:: Provided data

-- ==== Sys2Proof/Machine/Dispatch.lean ====
section
/-! DEFINITION. exec: one arm per command, each one direct call of the command's own meaning. -/

namespace Sys2Proof.Machine
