-- ==== Sys2Proof/Certificates/Slice0/Obligations.lean ====
section
/-! DEFINITION. The statements for the provers: what each command does, the step and the queue, an invariant that every step keeps, and rules of
the interpreter and of single units. -/

open Sys2Proof Sys2Proof.Machine Sys2Proof.Bits Sys2Proof.Crypto

/-- Die links and clocks (R14, R15, R17, R18): each command of chapter 01's links completes with exactly the replay, the retraining, the stop, the
safe outputs or the return of a credit that its rule gives, where the hub works and the link or PLL is in the state that the command names. The
number of nanoseconds that replays take is free within R14's bound.
Conventions of the model that it shows: log entries 22, 23. -/
def Obligations.LinkAndClockCommandsComplete : Prop :=
  (∀ (l : LinkId) (s : State), s.dev.hubUp = true → (s.dev.link l).up = true →
    ∃ n, n ≤ (if l.isCtl then 100 else 3000) ∧ exec (.linkTransferError l) s =
      .next (s.withDev (({ s.dev.raise 0x0101 0x0100 .info l.code with free := s.dev.free + 1 } : Dev).pass n))) ∧
  (∀ (l : LinkId) (s : State), s.dev.hubUp = true → (s.dev.link l).up = true →
    ∃ n, n ≤ 8 * (if l.isCtl then 100 else 3000) ∧ exec (.linkReplayExhausted l) s =
      .next (s.withDev (((({ s.dev with free := s.dev.free + 1 } : Dev).pass n).setLink l
        { up := false, downAt := (s.dev.time.raw + n) % 2 ^ 64, tries := 0 }).raise 0x0102 0x0100 .crit l.code))) ∧
  (∀ (l : LinkId) (s : State) (x : Link) (d : Dev), s.dev.hubUp = true → s.dev.link l = x → x.up = false →
    s.dev.toRaw (x.downAt + 10000000 * (x.tries + 1)) = d →
    exec (.linkRetrain l false) s = .next (s.withDev (d.setLink l { x with tries := x.tries + 1 })) ∧
    exec (.linkRetrain l true) s = .next (s.withDev ((d.setLink l { up := true, downAt := 0, tries := 0 }).raise 0x0103 0x0100 .info
      (l.code + 65536 * satN 32 ((d.time.raw - x.downAt) / 1000000))))) ∧
  (∀ (s : State), s.dev.hubUp = true → s.dev.power.lbAt = none →
    ∃ t, exec .hubPllLoss s = .next t ∧ t.dev.fabric.hubPll = false ∧ t.dev.power.phase = .inReset ∧
      t.dev.power.pendKind = some (.device, .clock, 0) ∧ t.frameBank = {} ∧ t.reqBank = {} ∧ t.pending = s.pending) ∧
  (∀ (k : Fin 2) (s : State), exec (.ctlPllLoss k) s =
    .next (s.withDev ({ s.dev with fabric := { s.dev.fabric with ctlPll := s.dev.fabric.ctlPll.wr k.val true } }))) ∧
  (∀ (k : Fin 4) (s : State), (s.dev.fld k.val).run = .run → (s.dev.fld k.val).pllLost = false →
    exec (.fldPllLoss k) s = .next (s.withDev (if (s.dev.fld k.val).outState = .disarmed then s.dev.setFld k.val { s.dev.fld k.val with pllLost := true }
      else (s.dev.setFld k.val { s.dev.fld k.val with pllLost := true }).allSafe k.val))) ∧
  (∀ (k : Fin 4) (s : State), (s.dev.fld k.val).pllLost = true →
    exec (.fldPllRelock k) s = .next (s.withDev (((s.dev.setFld k.val { s.dev.fld k.val with pllLost := false }).raise 0x1001 (0x1000 + k.val) .crit 0).orderFieldReset k.val 13))) ∧
  (∀ (i : Fin 4) (s : State), exec (.creditReturn 0x05 i.val) s =
      .next (s.withDev (Dev.jlPump i.val (s.dev.jalow.port.rd i.val).waitTx.length s.dev)) ∧
    exec (.creditReturn 0x04 i.val) s = exec (.sampleSend i) s ∧
    exec (.creditReturn 0x10 i.val) s = .next (s.withDev ((s.dev.resumePipe 0).resumePipe 1)) ∧
    exec (.creditReturn 0x12 i.val) s = .next (s.withDev (s.dev.placeRound s.dev.coord.toPlace.length)))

::::

- **Task details**
Write the entries out once more, exactly, without dropping a line.

- **Result**
-- ==== Sys2Proof/Machine/Dispatch.lean ====
section
/-! DEFINITION. exec: one arm per command, each one direct call of the command's own meaning. -/

namespace Sys2Proof.Machine
-- ==== Sys2Proof/Certificates/Slice0/Obligations.lean ====
section
/-! DEFINITION. The statements for the provers: what each command does, the step and the queue, an invariant that every step keeps, and rules of
the interpreter and of single units. -/

open Sys2Proof Sys2Proof.Machine Sys2Proof.Bits Sys2Proof.Crypto

/-- Die links and clocks (R14, R15, R17, R18): each command of chapter 01's links completes with exactly the replay, the retraining, the stop, the
safe outputs or the return of a credit that its rule gives, where the hub works and the link or PLL is in the state that the command names. The
number of nanoseconds that replays take is free within R14's bound.
Conventions of the model that it shows: log entries 22, 23. -/
def Obligations.LinkAndClockCommandsComplete : Prop :=
  (∀ (l : LinkId) (s : State), s.dev.hubUp = true → (s.dev.link l).up = true →
    ∃ n, n ≤ (if l.isCtl then 100 else 3000) ∧ exec (.linkTransferError l) s =
      .next (s.withDev (({ s.dev.raise 0x0101 0x0100 .info l.code with free := s.dev.free + 1 } : Dev).pass n))) ∧
  (∀ (l : LinkId) (s : State), s.dev.hubUp = true → (s.dev.link l).up = true →
    ∃ n, n ≤ 8 * (if l.isCtl then 100 else 3000) ∧ exec (.linkReplayExhausted l) s =
      .next (s.withDev (((({ s.dev with free := s.dev.free + 1 } : Dev).pass n).setLink l
        { up := false, downAt := (s.dev.time.raw + n) % 2 ^ 64, tries := 0 }).raise 0x0102 0x0100 .crit l.code))) ∧
  (∀ (l : LinkId) (s : State) (x : Link) (d : Dev), s.dev.hubUp = true → s.dev.link l = x → x.up = false →
    s.dev.toRaw (x.downAt + 10000000 * (x.tries + 1)) = d →
    exec (.linkRetrain l false) s = .next (s.withDev (d.setLink l { x with tries := x.tries + 1 })) ∧
    exec (.linkRetrain l true) s = .next (s.withDev ((d.setLink l { up := true, downAt := 0, tries := 0 }).raise 0x0103 0x0100 .info
      (l.code + 65536 * satN 32 ((d.time.raw - x.downAt) / 1000000))))) ∧
  (∀ (s : State), s.dev.hubUp = true → s.dev.power.lbAt = none →
    ∃ t, exec .hubPllLoss s = .next t ∧ t.dev.fabric.hubPll = false ∧ t.dev.power.phase = .inReset ∧
      t.dev.power.pendKind = some (.device, .clock, 0) ∧ t.frameBank = {} ∧ t.reqBank = {} ∧ t.pending = s.pending) ∧
  (∀ (k : Fin 2) (s : State), exec (.ctlPllLoss k) s =
    .next (s.withDev ({ s.dev with fabric := { s.dev.fabric with ctlPll := s.dev.fabric.ctlPll.wr k.val true } }))) ∧
  (∀ (k : Fin 4) (s : State), (s.dev.fld k.val).run = .run → (s.dev.fld k.val).pllLost = false →
    exec (.fldPllLoss k) s = .next (s.withDev (if (s.dev.fld k.val).outState = .disarmed then s.dev.setFld k.val { s.dev.fld k.val with pllLost := true }
      else (s.dev.setFld k.val { s.dev.fld k.val with pllLost := true }).allSafe k.val))) ∧
  (∀ (k : Fin 4) (s : State), (s.dev.fld k.val).pllLost = true →
    exec (.fldPllRelock k) s = .next (s.withDev (((s.dev.setFld k.val { s.dev.fld k.val with pllLost := false }).raise 0x1001 (0x1000 + k.val) .crit 0).orderFieldReset k.val 13))) ∧
  (∀ (i : Fin 4) (s : State), exec (.creditReturn 0x05 i.val) s =
      .next (s.withDev (Dev.jlPump i.val (s.dev.jalow.port.rd i.val).waitTx.length s.dev)) ∧
    exec (.creditReturn 0x04 i.val) s = exec (.sampleSend i) s ∧
    exec (.creditReturn 0x10 i.val) s = .next (s.withDev ((s.dev.resumePipe 0).resumePipe 1)) ∧
    exec (.creditReturn 0x12 i.val) s = .next (s.withDev (s.dev.placeRound s.dev.coord.toPlace.length)))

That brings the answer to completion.